Congressional Republicans scrambled on Wednesday to reformulate their tax-cut bill to satisfy lawmakers worried about how much it would expand the federal deficit, as the measure moved toward a U.S. Senate floor vote later this week.
The U.S. Senate will vote later Wednesday on whether to begin debate on a Republican tax bill, Senate Majority Leader Mitch McConnell told the chamber.
“There is a lot on the Trump administration’s plate in December and their track record is not the best,” said Alfonso Esparza, senior currency analyst at OANDA in Toronto.
“Until something is delivered the market is a bit hesitant.”
The dollar index, which slipped nearly 1 percent last week, is up 0.5 percent so far this week.
“It’s a little bit of an unwind of what we saw last week,” said Brad Bechtel, managing director FX at Jefferies in New York.
The greenback has drawn support from strong data and remarks on Tuesday by Federal Reserve chair nominee Jerome Powell signalling that the central bank is likely to raise interest rates again next month, Bechtel said.

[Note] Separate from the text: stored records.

-- ==== Sys2Proof/Tests/Slice0.lean ====
section
/-! SUPPORT. Checks of the model against the spec's own encodings and test vectors, and for every statement with
hypotheses a concrete input that meets them. Expected values come from spec/ (each comment says where), never from the
model. -/

namespace Sys2Proof.Tests

open Sys2Proof.Machine

/-! ## Small states -/

/-- What a next state holds; a stop holds nothing. -/
def holds (r : Result) (p : State → Bool) : Bool :=
  match r with
  | .next t => p t
  | _       => false

theorem holds_next {r : Result} {p : State → Bool} (h : holds r p = true) : ∃ t, r = .next t ∧ p t = true := by
  cases r with
  | next t => exact ⟨t, rfl, h⟩
  | fault x => simp [holds] at h
  | refused x => simp [holds] at h

/-- A freshly constructed block of n pixels. -/
def block (n : Index) : State := construct { State.reset with params := { Params.chosen with n := n } }

/-- A block after BEGIN, of the pixels given. -/
def begunBlock (n : Index) (px : List Pixel) : State :=
  { block n with buf := px, begun := true, lineOE := true, lineLvl := .low }

/-- A block whose construction failed: no pixels. -/
def haltedBlock : State := block 0

/-- A block whose pin has no row in the platform's table. -/
def unboundBlock : State := construct { State.reset with params := { Params.chosen with n := 4, pinTable := [] } }

/-- A block of one pixel at the first segment of its frame. -/
def txBlock : State :=
  { begunBlock 1 [⟨0, 0x80, 1⟩] with mode := .tx, seqB := 7, savedIE := some true, hostIE := false }

/-- The word is on the command port. -/
def given (w : Word) (s : State) : State := { s with cmd := some w }

/-- A build without the raw read. -/
def noRawRead (s : State) : State := { s with params := { s.params with hasRawRead := false } }

/-! ## WellFormed, decoder and encoder -/

/-- 30_encoding.md R53: GET_PIXEL is no command of a build with HAS_RAW_READ = 0. -/
theorem test_wellFormed_refuses_getPixel : Instr.wellFormed false (.getPixel 0) = false := by decide

/-- RD7: its decoder refuses the word too. -/
theorem test_decode_refuses_getPixel : decode false 0x0800000000000000 = .error .rawReadAbsent := by decide

theorem test_wellFormed_getPixel : Instr.wellFormed true (.getPixel 65535) = true := by decide

/-- Format N written out from R46: OPC = 00000001, 56 zeros. -/
theorem test_decode_begin : decode true (0b00000001#8 ++ 0#56) = .ok .beginLine := by decide

/-- Format P written out from R47: OPC, IDX = 1, RSV, R = 200, G = 100, B = 3. -/
theorem test_decode_setPixel :
    decode true (0x02#8 ++ 0x0001#16 ++ 0#16 ++ 0xC8#8 ++ 0x64#8 ++ 0x03#8) = .ok (.setPixel 1 200 100 3) := by decide

/-- 41_buffer.md R65, the worked example. -/
theorem test_decode_setPixelPx : decode true 0x0300010000C86403 = .ok (.setPixelPx 1 ⟨200, 100, 3⟩) := by decide

theorem test_decode_clear : decode true (0b00000100#8 ++ 0#56) = .ok .clear := by decide

/-- Format V written out from R49: OPC, 48 zeros, V = 128. -/
theorem test_decode_setBrightness : decode true (0x05#8 ++ 0#48 ++ 0x80#8) = .ok (.setBrightness 128) := by decide

theorem test_decode_transmit : decode true (0b00000110#8 ++ 0#56) = .ok .transmit := by decide

theorem test_decode_getCount : decode true (0b00000111#8 ++ 0#56) = .ok .getCount := by decide

/-- Format I written out from R48: OPC, IDX = 0x8001, 40 zeros. -/
theorem test_decode_getPixel : decode true (0x08#8 ++ 0x8001#16 ++ 0#40) = .ok (.getPixel 0x8001) := by decide

/-- R53: a reserved bit at each end of every format's RSV field. -/
theorem test_reserved_bits :
    [0x0100000000000001, 0x0180000000000000, 0x0200000001000000, 0x0200008000000000, 0x0300000001000000,
     0x0300008000000000, 0x0400000000000001, 0x0500000000000100, 0x0580000000000000, 0x0600000000000001,
     0x0780000000000000, 0x0800000000000001, 0x0800008000000000].all
      (fun w => decode true w == .error .reservedBits) = true := by decide

/-- R53: opcodes 0x00, 0x09 and 0xFF. -/
theorem test_unassigned_opcodes :
    [0x0000000000000000, 0x0900000000000000, 0xFF00000000000000].all
      (fun w => decode true w == .error .unassignedOpcode) = true := by decide

/-- The words of the examples of R59, R64, R65, R67, R92. -/
theorem test_encode :
    [Instr.beginLine, .setPixel 0 255 0 0, .setPixelPx 1 ⟨200, 100, 3⟩, .clear, .setBrightness 128, .transmit, .getCount,
     .getPixel 1].map encode =
    [0x0100000000000000, 0x0200000000FF0000, 0x0300010000C86403, 0x0400000000000000, 0x0500000000000080,
     0x0600000000000000, 0x0700000000000000, 0x0800010000000000] := by decide

/-- R57, with a comment; R58's spellings. -/
theorem test_assemble :
    assemble "SET_PIXEL_PX   1, (200, 0x64, 3) ; chase".toList = some 0x0300010000C86403 ∧
    assemble "setPixel(0, 255, 0, 0)".toList = some 0x0200000000FF0000 ∧
    assemble "SHOW".toList = some 0x0600000000000000 ∧
    assemble "SET_BRIGHTNESS 256".toList = none ∧
    assemble "SET_PIXEL 65536, 0, 0, 0".toList = none := by decide

/-- The opcode table's bits decode, and the next step after `withFetchWord` runs the word: GET_COUNT of one pixel. -/
theorem test_table_words :
    decodeTableWord 64 0x0300010000C86403 = some (.setPixelPx 1 ⟨200, 100, 3⟩) ∧ decodeTableWord 64 0 = none ∧
    holds (step (State.reset.withFetchWord 64 0x0700000000000000)) (fun t => t.responses == [1] && t.cmd == none) = true ∧
    holds (step (State.reset.withFetchWord 64 0x0100000000000000)) (fun t => t.begun) = true := by decide +kernel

Data on Wednesday showed the U.S. economy grew faster than initially thought in the third quarter, notching its quickest pace in three years, as increases in business investment in inventories and equipment offset a moderation in consumer spending.
Against the yen the dollar was 0.36 percent higher, as U.S. Treasury yields climbed after the upbeat GDP data.
Bitcoin was the most eye-catching mover, and zoomed past $11,000 to hit a record high of $11,395 before pulling back to trade at $9,919.58, little changed on the day.
Sterling rose to a two-month high after European Union diplomats said that Britain has moved “close” to EU demands over Brexit, although concerns that differences remain on key conditions capped the currency’s gains on Wednesday.
Sterling was 0.59 percent higher at $1.3415.
The Canadian dollar weakened to a nearly four-week low against its U.S. counterpart as oil prices fell.